Beginning at the first line of the data, print each line exactly, stopping after the line that contains "hu => .repairFailed hu))".

- [RECORDS TO USE]
════════
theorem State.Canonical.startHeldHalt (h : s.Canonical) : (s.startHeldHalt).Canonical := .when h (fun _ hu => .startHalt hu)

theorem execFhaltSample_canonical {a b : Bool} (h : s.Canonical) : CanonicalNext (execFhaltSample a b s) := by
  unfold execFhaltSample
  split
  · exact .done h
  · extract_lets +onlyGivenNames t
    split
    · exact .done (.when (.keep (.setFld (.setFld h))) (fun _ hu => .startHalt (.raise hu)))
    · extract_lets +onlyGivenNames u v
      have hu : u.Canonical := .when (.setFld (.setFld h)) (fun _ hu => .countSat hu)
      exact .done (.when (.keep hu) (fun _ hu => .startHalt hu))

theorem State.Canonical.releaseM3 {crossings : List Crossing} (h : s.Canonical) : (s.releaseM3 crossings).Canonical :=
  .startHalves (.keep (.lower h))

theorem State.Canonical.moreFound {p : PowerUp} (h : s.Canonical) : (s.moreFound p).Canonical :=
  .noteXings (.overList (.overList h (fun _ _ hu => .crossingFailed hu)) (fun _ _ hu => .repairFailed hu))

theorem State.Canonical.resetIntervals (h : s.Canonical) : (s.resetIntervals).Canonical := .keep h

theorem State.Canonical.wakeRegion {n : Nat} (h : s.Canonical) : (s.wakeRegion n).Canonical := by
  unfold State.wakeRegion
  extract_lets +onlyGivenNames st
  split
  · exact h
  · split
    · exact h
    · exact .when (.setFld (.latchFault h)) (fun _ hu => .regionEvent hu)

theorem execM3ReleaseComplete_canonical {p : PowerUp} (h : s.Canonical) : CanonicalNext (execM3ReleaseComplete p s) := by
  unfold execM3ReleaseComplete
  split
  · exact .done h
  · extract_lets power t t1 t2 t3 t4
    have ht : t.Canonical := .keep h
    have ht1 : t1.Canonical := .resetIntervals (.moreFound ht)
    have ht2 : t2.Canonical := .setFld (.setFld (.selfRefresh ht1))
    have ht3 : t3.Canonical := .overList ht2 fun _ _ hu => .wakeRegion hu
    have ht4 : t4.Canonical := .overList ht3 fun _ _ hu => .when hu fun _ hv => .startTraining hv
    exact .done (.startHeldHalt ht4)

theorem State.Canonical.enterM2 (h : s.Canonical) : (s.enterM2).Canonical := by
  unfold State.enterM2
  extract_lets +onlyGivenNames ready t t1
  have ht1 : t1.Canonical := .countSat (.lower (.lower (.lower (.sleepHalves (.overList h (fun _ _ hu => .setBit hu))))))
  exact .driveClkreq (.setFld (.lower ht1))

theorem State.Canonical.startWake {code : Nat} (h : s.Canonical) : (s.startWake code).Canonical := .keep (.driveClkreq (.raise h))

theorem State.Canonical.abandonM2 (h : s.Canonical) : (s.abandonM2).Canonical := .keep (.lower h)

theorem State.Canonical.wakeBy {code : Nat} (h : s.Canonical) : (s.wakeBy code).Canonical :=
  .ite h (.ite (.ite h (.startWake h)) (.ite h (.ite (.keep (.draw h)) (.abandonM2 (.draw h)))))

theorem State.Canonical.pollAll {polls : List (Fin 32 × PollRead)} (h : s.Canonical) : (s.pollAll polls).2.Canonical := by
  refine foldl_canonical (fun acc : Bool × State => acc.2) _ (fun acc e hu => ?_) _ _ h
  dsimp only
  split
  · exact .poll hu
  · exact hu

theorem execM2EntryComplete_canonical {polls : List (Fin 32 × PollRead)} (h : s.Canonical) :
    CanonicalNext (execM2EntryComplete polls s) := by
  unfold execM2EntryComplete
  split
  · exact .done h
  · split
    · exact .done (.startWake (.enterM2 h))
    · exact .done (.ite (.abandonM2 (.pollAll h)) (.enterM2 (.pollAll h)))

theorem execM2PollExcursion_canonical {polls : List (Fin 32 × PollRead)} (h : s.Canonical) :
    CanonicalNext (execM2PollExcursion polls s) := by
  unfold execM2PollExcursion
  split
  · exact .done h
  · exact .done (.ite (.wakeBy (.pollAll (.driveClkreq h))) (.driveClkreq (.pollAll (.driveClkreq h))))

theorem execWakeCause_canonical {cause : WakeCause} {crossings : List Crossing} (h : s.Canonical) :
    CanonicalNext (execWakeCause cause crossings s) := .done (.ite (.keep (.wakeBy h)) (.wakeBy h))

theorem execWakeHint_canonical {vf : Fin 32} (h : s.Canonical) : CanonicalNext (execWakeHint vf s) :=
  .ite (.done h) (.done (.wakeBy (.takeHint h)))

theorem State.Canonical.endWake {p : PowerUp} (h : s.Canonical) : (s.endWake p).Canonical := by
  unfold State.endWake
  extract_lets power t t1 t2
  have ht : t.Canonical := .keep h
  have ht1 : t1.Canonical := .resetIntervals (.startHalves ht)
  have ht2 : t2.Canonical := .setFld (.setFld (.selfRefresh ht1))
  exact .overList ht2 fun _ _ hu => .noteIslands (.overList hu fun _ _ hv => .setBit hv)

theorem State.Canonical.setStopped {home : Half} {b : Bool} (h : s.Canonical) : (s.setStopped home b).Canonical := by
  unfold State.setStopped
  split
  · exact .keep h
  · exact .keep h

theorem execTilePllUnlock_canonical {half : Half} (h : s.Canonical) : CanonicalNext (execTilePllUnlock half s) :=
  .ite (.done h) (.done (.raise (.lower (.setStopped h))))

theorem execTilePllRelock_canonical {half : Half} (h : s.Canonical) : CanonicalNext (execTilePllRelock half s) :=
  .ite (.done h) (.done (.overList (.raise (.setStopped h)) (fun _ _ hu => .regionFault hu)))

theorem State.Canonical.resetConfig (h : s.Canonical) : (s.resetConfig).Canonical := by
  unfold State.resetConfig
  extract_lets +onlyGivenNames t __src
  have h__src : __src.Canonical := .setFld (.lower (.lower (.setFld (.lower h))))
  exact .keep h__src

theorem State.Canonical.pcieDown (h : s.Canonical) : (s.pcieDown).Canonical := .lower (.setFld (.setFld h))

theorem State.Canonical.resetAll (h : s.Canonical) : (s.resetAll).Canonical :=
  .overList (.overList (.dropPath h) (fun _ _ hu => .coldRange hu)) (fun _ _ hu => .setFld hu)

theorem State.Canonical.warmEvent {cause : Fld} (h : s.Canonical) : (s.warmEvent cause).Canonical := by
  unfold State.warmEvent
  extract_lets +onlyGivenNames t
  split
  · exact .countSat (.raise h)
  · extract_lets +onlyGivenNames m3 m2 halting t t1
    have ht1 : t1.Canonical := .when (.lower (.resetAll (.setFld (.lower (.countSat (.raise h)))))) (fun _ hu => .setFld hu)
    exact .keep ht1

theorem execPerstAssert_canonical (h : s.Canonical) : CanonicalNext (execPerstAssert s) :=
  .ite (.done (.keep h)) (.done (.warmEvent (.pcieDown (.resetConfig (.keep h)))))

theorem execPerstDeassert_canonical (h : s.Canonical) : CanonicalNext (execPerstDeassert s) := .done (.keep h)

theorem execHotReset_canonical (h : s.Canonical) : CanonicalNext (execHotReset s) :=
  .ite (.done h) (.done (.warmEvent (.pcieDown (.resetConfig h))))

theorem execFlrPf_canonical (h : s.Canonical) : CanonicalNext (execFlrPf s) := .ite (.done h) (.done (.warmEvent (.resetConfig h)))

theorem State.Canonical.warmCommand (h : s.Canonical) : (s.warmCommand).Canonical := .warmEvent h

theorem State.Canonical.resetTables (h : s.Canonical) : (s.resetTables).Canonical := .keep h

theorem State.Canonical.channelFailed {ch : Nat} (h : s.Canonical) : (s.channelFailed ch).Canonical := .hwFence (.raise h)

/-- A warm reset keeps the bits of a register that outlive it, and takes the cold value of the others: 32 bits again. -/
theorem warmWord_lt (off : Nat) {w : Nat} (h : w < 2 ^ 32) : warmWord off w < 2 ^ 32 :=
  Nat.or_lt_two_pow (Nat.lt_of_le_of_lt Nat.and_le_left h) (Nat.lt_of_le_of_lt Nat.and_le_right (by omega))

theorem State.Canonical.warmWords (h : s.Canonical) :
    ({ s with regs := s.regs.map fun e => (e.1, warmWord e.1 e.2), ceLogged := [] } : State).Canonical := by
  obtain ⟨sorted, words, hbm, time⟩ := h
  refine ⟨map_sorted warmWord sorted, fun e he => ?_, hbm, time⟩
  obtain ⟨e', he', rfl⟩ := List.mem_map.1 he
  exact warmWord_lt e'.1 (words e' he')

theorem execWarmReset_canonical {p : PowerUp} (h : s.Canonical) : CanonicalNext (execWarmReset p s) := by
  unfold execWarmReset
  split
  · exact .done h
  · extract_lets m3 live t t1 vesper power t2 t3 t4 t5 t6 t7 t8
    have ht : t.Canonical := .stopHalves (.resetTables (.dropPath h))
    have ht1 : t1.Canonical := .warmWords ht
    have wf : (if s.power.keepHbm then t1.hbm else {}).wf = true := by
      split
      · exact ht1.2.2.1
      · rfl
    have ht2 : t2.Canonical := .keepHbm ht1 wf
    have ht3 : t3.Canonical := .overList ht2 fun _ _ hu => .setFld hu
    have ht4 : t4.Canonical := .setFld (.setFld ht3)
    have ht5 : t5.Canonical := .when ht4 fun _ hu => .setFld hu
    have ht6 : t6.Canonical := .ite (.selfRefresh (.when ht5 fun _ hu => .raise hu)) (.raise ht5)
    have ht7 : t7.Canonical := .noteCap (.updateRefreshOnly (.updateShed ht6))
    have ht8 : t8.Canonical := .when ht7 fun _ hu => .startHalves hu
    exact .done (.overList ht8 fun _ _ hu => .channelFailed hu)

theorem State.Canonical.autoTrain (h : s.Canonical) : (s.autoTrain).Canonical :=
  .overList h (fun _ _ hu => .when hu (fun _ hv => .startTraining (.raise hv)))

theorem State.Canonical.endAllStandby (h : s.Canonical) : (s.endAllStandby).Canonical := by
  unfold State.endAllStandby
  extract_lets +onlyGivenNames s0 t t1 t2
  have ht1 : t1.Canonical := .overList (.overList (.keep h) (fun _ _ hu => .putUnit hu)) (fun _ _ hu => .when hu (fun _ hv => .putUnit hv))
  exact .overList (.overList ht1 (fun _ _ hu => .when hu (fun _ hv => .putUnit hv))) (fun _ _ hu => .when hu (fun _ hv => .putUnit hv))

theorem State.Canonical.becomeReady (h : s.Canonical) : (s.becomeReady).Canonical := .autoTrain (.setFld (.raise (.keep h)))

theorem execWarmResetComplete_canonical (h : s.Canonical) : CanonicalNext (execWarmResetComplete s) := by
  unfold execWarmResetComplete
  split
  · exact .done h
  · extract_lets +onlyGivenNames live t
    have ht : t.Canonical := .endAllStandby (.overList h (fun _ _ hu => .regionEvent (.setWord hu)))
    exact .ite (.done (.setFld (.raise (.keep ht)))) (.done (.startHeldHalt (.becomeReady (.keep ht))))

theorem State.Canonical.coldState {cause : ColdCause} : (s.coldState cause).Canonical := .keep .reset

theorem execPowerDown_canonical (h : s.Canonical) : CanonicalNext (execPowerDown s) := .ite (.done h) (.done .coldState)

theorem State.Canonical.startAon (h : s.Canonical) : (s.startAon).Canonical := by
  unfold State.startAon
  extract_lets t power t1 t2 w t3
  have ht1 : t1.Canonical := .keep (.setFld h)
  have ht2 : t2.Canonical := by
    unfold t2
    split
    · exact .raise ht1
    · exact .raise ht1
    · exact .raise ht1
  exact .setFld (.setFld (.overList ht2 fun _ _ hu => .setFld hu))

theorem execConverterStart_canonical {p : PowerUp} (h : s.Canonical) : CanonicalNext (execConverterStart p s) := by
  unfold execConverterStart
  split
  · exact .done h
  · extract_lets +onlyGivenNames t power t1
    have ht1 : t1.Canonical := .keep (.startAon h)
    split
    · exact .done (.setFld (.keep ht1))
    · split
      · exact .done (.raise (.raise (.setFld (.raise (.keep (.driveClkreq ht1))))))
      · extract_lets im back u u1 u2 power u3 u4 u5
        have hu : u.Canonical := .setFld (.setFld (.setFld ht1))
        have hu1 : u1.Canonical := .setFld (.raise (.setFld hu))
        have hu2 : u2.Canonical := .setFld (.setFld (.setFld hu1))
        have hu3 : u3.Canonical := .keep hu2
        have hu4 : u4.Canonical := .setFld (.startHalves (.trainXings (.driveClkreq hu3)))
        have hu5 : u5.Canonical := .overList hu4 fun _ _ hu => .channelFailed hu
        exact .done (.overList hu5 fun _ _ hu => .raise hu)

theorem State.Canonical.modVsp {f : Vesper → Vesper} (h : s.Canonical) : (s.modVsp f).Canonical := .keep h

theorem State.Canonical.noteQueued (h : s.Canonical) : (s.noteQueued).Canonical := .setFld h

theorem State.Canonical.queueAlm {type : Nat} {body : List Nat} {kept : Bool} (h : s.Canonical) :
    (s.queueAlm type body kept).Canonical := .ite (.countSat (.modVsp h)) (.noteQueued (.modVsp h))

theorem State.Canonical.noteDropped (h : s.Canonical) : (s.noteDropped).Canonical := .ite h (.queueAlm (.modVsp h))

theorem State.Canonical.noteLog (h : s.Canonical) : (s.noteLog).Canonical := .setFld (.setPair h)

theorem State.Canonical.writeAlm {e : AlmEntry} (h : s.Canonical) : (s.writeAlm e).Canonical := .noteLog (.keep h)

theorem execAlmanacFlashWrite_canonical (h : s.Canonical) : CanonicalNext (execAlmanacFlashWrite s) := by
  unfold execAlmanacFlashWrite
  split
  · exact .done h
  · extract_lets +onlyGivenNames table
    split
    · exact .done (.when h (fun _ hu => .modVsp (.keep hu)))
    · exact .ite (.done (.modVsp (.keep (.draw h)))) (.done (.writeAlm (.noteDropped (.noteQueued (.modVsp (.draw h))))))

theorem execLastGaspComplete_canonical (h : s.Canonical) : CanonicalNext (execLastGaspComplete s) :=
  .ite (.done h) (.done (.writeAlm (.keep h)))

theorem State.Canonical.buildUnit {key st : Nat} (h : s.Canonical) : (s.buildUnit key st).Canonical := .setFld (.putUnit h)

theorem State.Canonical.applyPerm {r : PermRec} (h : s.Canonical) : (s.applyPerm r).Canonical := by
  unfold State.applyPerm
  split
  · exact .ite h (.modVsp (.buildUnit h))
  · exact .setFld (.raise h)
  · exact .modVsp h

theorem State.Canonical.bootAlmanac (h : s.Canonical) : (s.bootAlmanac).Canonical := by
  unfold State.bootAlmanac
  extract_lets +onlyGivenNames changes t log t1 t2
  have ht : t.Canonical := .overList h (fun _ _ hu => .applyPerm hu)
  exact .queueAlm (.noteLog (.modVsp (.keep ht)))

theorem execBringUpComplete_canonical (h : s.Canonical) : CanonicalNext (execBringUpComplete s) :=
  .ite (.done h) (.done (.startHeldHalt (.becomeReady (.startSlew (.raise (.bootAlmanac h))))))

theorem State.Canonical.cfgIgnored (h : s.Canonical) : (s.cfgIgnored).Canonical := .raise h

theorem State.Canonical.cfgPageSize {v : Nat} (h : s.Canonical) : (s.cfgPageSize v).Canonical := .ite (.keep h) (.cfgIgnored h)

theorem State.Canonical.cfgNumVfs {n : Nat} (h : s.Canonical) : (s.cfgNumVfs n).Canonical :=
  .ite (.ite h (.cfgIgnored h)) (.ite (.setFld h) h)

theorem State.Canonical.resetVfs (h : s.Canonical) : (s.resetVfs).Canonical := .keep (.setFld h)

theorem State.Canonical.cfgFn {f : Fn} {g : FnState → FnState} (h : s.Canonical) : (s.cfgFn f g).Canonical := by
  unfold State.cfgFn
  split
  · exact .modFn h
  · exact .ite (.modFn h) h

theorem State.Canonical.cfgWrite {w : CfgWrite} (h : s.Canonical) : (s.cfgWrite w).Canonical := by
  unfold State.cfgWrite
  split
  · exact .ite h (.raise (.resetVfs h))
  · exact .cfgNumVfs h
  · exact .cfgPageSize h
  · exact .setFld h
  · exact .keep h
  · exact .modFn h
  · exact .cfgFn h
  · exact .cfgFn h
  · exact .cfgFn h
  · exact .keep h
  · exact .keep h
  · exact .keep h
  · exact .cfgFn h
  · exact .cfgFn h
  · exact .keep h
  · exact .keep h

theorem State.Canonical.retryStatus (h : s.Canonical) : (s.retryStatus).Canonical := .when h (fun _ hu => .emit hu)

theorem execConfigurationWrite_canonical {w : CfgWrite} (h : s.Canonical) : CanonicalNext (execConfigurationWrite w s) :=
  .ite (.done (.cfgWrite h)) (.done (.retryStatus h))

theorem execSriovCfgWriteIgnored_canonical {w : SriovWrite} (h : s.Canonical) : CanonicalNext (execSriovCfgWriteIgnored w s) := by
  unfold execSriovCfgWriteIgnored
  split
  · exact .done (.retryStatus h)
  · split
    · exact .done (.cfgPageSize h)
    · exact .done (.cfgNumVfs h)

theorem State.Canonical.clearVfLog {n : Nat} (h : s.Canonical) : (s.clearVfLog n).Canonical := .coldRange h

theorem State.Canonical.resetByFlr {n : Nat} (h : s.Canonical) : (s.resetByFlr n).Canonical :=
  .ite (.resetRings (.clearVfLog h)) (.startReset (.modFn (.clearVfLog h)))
════════
- [THE ANSWER]
theorem State.Canonical.startHeldHalt (h : s.Canonical) : (s.startHeldHalt).Canonical := .when h (fun _ hu => .startHalt hu)

theorem execFhaltSample_canonical {a b : Bool} (h : s.Canonical) : CanonicalNext (execFhaltSample a b s) := by
  unfold execFhaltSample
  split
  · exact .done h
  · extract_lets +onlyGivenNames t
    split
    · exact .done (.when (.keep (.setFld (.setFld h))) (fun _ hu => .startHalt (.raise hu)))
    · extract_lets +onlyGivenNames u v
      have hu : u.Canonical := .when (.setFld (.setFld h)) (fun _ hu => .countSat hu)
      exact .done (.when (.keep hu) (fun _ hu => .startHalt hu))

theorem State.Canonical.releaseM3 {crossings : List Crossing} (h : s.Canonical) : (s.releaseM3 crossings).Canonical :=
  .startHalves (.keep (.lower h))

theorem State.Canonical.moreFound {p : PowerUp} (h : s.Canonical) : (s.moreFound p).Canonical :=
  .noteXings (.overList (.overList h (fun _ _ hu => .crossingFailed hu)) (fun _ _ hu => .repairFailed hu))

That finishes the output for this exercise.